8. Principle of ARP working mechanism
Note: When using static manual configuration of the destination network route for the router, if the next hop is set to the outbound interface of this router, the router will think that this destination network is directly connected to itself. Therefore, when all data packets using this static route are forwarded through the router, the router will think that the data packet can directly reach the destination host, so the target IP of the triggered ARP packet request will also be the IP address of the destination host.
For example: On AR1, the next hop G0/0/0 of the route 10.0.23.0/24 is specified as an interface through a static outbound interface.
1. When AR1 host pinged 10.0.23.2, it checked the local routing table and found that the next hop was its own G0/0/0 interface, thinking that the target host was directly connected to itself.
2. Search the local ARP cache table according to the target host 10.0.23.2 and find that there is no corresponding MAC address, so an ARP broadcast packet is triggered (S_mac: AR1 D_mac: full f, S_ip: 10.0.12.1 D_ip: 10.0.23.2).
3. After the G0/0/0 interface of AR2 receives the ARP request packet:
●Check whether the destination IP requested by the ARP packet is on the same network segment as the G0/0/0 interface that receives the ARP packet:
●On the same network segment----->Check whether the destination IP requested by the ARP packet is its own local IP address. If so, unicast reply AR1 tells it the MAC address corresponding to its own IP. If not, no reply will be made. At the same time, the IP address corresponding to the destination IP of AR1 is recorded in the local ARP cache table.
●If they are not on the same network segment, and the AR2 router does not enable the Arp routing agent, it will discard its ARP request packet and will not reply (for example: in this case, AR1 cannot obtain the mac address corresponding to 10.0.23.2 and cannot communicate with AR2. G0/0/1 communication.
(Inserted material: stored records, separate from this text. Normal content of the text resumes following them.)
/-- The plan of a leg stamp among those that frames can belong to. -/
def Dev.planOf (d : Dev) (leg : Nat) : Plan :=
  if d.sending.leg = leg then d.sending
  else if d.previous.leg = leg then d.previous
  else (d.older.find? (fun pl => pl.leg = leg)).getD d.plan
def Dev.setPlan (d : Dev) (pl : Plan) : Dev :=
  if d.sending.leg = pl.leg then { d with sending := pl }
  else if d.previous.leg = pl.leg then { d with previous := pl }
  else if d.older.any (fun o => o.leg = pl.leg) then { d with older := d.older.map (fun o => if o.leg = pl.leg then pl else o) }
  else { d with plan := pl }

/-- Account for a datagram's first departure: histograms 3 to 10, one per item (R407). -/
def Dev.departed (d : Dev) (f : PlanFrame) (leg : Nat) : Dev :=
  (d.planOf leg).items.foldl (fun d i =>
    if f.recs.any (fun r => r.index = i.index) then d.histAdd (3 + f.cls) (logBin ((d.now - i.item.tLast) / usCycles)) else d) d

/-- The datagram of a frame: the one that has departed already on another port, or a new one (R250, R254). -/
def Dev.datagram (d : Dev) (f : PlanFrame) (leg : Nat) : Dev × List Byte :=
  let pl := d.planOf leg
  match pl.built.find? (fun b => b.1 = f.group ∧ b.2.1 = f.recs) with
  | some b => (d, b.2.2)
  | none =>
    let (d, bytes) := d.payload f leg pl.datagrams
    let pl := d.planOf leg
    let d := d.setPlan { pl with built := pl.built ++ [(f.group, f.recs, bytes)]
                                 datagrams := if f.format = 1 then pl.datagrams + 1 else pl.datagrams }
    (d.departed f leg, bytes)

/-- Send a plan frame on a port, or discard it where the link is down (R240, R423). -/
def Dev.sendPlan (d : Dev) (p : Nat) (f : PlanFrame) (leg : Nat) : Dev :=
  let x := d.port p
  let row := d.row .txgroup f.group
  let (n, d) := d.fresh
  let wrap (payload : List Byte) (d : Dev) : List Byte :=
    udpFrame (groupMac row) (d.mac p) (d.ipv4 p) (word row 0) (fieldOf row 2 31 24) (groupUdp row) (n % 65536)
      (d.insertedTag p f.cls) true (groupUdp row) payload
  if bit d.loops.ingest f.group then
    let (d, bytes) := d.datagram f leg
    if (List.range 4).find? (fun q => bit (word row 1) q) = some p then
      { d with looped := d.looped ++ [(p, wrap bytes d, d.stamp, true)] }
    else d
  else if !d.portSends p then d.count (0x3200 + p) 0x28
  else
    let (d, bytes) := d.datagram f leg
    let d := (d.setPort p { d.port p with frames := x.frames + 1 }).recordStamp p f.cls
    let fr := wrap bytes d
    if d.portLooped p then { d with looped := d.looped ++ [(p, fr, d.stamp, false)] } else d.emit (.frame p fr d.stamp)

/-- Send an unscheduled frame. -/
def Dev.sendOther (d : Dev) (p : Nat) (u : Unsched) : Dev :=
  let x := d.port p
  if !d.portSends p then d.count (0x3200 + p) 0x28
  else
    let (n, d) := d.fresh
    let d := (d.setPort p { x with frames := x.frames + 1 }).recordStamp p 7
    let fr :=
      match u with
      | .beacon g m =>
        let row := d.row .txgroup g
        udpFrame (groupMac row) (d.mac p) (d.ipv4 p) (word row 0) (fieldOf row 2 31 24) 48102 (n % 65536)
          (d.insertedTag p 7) false 48102 (d.beaconPayload m)
      | .reply bs =>
        match d.insertedTag p 7 with
        | some w => bs.take 12 ++ be 2 0x8100 ++ be 2 w ++ bs.drop 12
        | none => bs
    if d.portLooped p then { d with looped := d.looped ++ [(p, fr, d.stamp, false)] } else d.emit (.frame p fr d.stamp)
The loopback interface routes configured through static outgoing interfaces in the directly connected network segments will also be unable to communicate with each other).
Solution:
●The next hop of a statically manually configured route is specified by IP address.
●Enable the ARP routing proxy function under the router interface that receives ARP packets.
Therefore, when processing the ARP request packet, the router will check whether the request target IP is in the same network segment as the interface that receives the ARP broadcast packet. If it is not (the ARP routing proxy is not turned on), it will not do any processing on the ARP request packet. That is, the router will think that the target IP requested by the ARP packet is not in the same broadcast domain as itself and will not process it. If they are on the same network segment and the requested target IP is your own local IP address, a reply will be given to tell the requester its own mac address.
@Statement: The knowledge level of the blogger of "山月仁无声" is limited. If there are any inaccuracies in the above article, IT enthusiasts are welcome to correct me. I will definitely learn from you with an open mind!